И отобедавшая музыкантская команда облизала ложку, вытерла сальный рот и с небольшим опозданием тоже уракнула.

В полутемной землянке Савчук, старой службы солдат, рылся в куче погон:

- Одна полоска, четыре звездочки - штабс-капитан… Гладкий, две полоски - полковник… Это ты затверди накрепко.

Александр примерял погоны и рассказывал:

- На неделе случилось у нас происшествие. Жучок из второй роты разжился где-то сармачком… И в карточки, верно, подлец, играть не умел: в одну ночь всю роту раздел, разул. Утром хватились, нет Жучка. Слышим, в городе гуляет наш Жучок. И не духовой ли парнишка? Ну, торчал бы где в подпольном укрытии, так нет, форснуть надо: бабу на коленки, гармонь в зубы, лихача за уши - пошел… Проходит день, два, чу - попался наш мосол. Три дня его пороли, пороли да посаливали. Сдался, собачья отрава, на двести пятнадцатом шомполе сдался. Есть у нас в лягавке свой человек, известил. Пришлось тогда лагерь менять, связь тасовать - канительное дело.

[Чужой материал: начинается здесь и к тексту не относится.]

-- ==== Sys2Proof/Syntax.lean ====
section
/-! DEFINITION. The commands of the part: one constructor of Instr for each row of spec/opcode_table.json, and the
kinds of their operands. A row whose effect the spec hangs on something outside the part (what a NAND read gave, what
a sensor read, whether a frame's seal verifies) carries that as an operand. -/

namespace Sys2Proof

/-- R274: the logical device of a head from which a command comes. -/
structure Ld where
  /-- R274: head. -/
  head : Side := .west
  /-- R274: LD-ID. -/
  id : Nat := 0
deriving DecidableEq, Repr

/-- R26: an accepted instruction, named by its ring and its acceptance index. -/
structure At where
  /-- R26: ring number. -/
  ring : Nat := 0
  /-- R26: index. -/
  index : BitVec 32 := 0
  /-- R49: none for the ring entry itself; else a step of the image that its CTL.CALL runs, by the number of the step since
  the call began. -/
  step : Option Nat := none
deriving DecidableEq, Repr

/-- R292: the three event logs of an LD. -/
inductive EvLog where
  | info | warning | failure
deriving DecidableEq, Repr

/-- R366: life-cycle state. -/
inductive Lcs where
  | blank | provisioned | deployed | returned | scrapped
deriving DecidableEq, Repr

/-- R400: a firmware image: what its header says, and whether its signature verifies. -/
structure FwImage where
  /-- R400: security version number. -/
  svn : Nat := 0
  /-- R400: the signature verifies under the firmware verification root. -/
  signed : Bool := false
  /-- R400: the life-cycle states the image serves. -/
  serves : List Lcs := []
  /-- R391, R401: digest of the image, which the report shows once it runs. -/
  digest : BitVec 512 := 0
  /-- R431: its length in bytes. -/
  bytes : Nat := 0
deriving DecidableEq, Repr

/-- R439, R448: the fields of Admit Ring. -/
structure Demand where
  /-- R448: P in µs. -/
  period : Nat := 0
  /-- R448: I. -/
  issue : Nat := 0
  /-- R448: arithmetic, West. -/
  arithW : Nat := 0
  /-- R448: arithmetic, East. -/
  arithE : Nat := 0
  /-- R448: Hearth, West. -/
  hearthW : Nat := 0
  /-- R448: Hearth, East. -/
  hearthE : Nat := 0
  /-- R448: Flue port 0. -/
  flue0 : Nat := 0
  /-- R448: Flue port 1. -/
  flue1 : Nat := 0
deriving DecidableEq, Repr

/-- R293: the QoS commands of the FM endpoint. -/
inductive Qos where
  | getControl
  | setControl (v : BitVec 64)
  | getStatus
  | getAllocated
  | setAllocated (v : BitVec 64)
  | getLimit
  | setLimit (v : BitVec 64)
deriving DecidableEq, Repr

/-- R389, R390: which of the part's algorithms a requester offers. -/
structure SpdmOffer where
  /-- R390: ML-DSA-87 as an extended entry. -/
  sign : Bool := false
  /-- R390: SHA3-512. -/
  hash : Bool := false
  /-- R390: ML-KEM-1024 as an extended entry. -/
  kem : Bool := false
  /-- R390: AES-256-GCM. -/
  aead : Bool := false
  /-- R390: it asks for mutual authentication, with ML-DSA-87 as an extended entry. -/
  mutualAuth : Bool := false
deriving DecidableEq, Repr

/-- R276: the size of an HDM decoder's range, and the DPA skipped before it. -/
structure HdmSize where
  /-- R276: size in bytes. -/
  size : Nat := 0
  /-- R276: DPA skip in bytes. -/
  skip : Nat := 0
deriving DecidableEq, Repr

/-- R295: the IDE streams of a head. -/
inductive IdeStream where
  /-- R295: the PCIe link IDE stream of CXL.io. -/
  | io
  /-- R295: CXL.cachemem IDE of CXL.mem, in skid mode or in containment mode. -/
  | mem (skid : Bool := false)
deriving DecidableEq, Repr

/-- R331: the MACsec SecTAG of a frame received, with what became of its ICV. -/
structure SecTag where
  /-- R331: SCI. -/
  sci : BitVec 64 := 0
  /-- R331: packet number, its upper half as the port recovers it. -/
  pn : BitVec 64 := 1
  /-- R331: the ICV verifies under the port's association. -/
  icvOk : Bool := true
deriving DecidableEq, Repr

Уписывала Фенька жареную баранину за обе щеки, слушала во все уши.

Александр продолжал:

- Ты насчет дисциплинки спрашиваешь… Дисциплина, она что ж, она на пользу, дороже правой руки… На голод, холод - терпеж, в бою - стой, не устоишь - знай свою прекрасную участь. А только, если ты хочешь знать по совести, в нашем деле эта самая дисциплина девятый гвоздь в подметке… Жми, жги, вари и вся недолга… Приглядись, во второй роте черноморцы есть. Одичали в горах, по году и больше живого человека не видят, говорить разучились. На днях решил за разбой проучить двоих. Не ложатся под плети. Виноваты, говорят, расстреляй. И фасонны были ребята, а пришлось свалить… Звери, ухо к уху. А за Гришкой поглядывай - хлюст малый, давно бы его в земельный совет отправить, да нужный он человек.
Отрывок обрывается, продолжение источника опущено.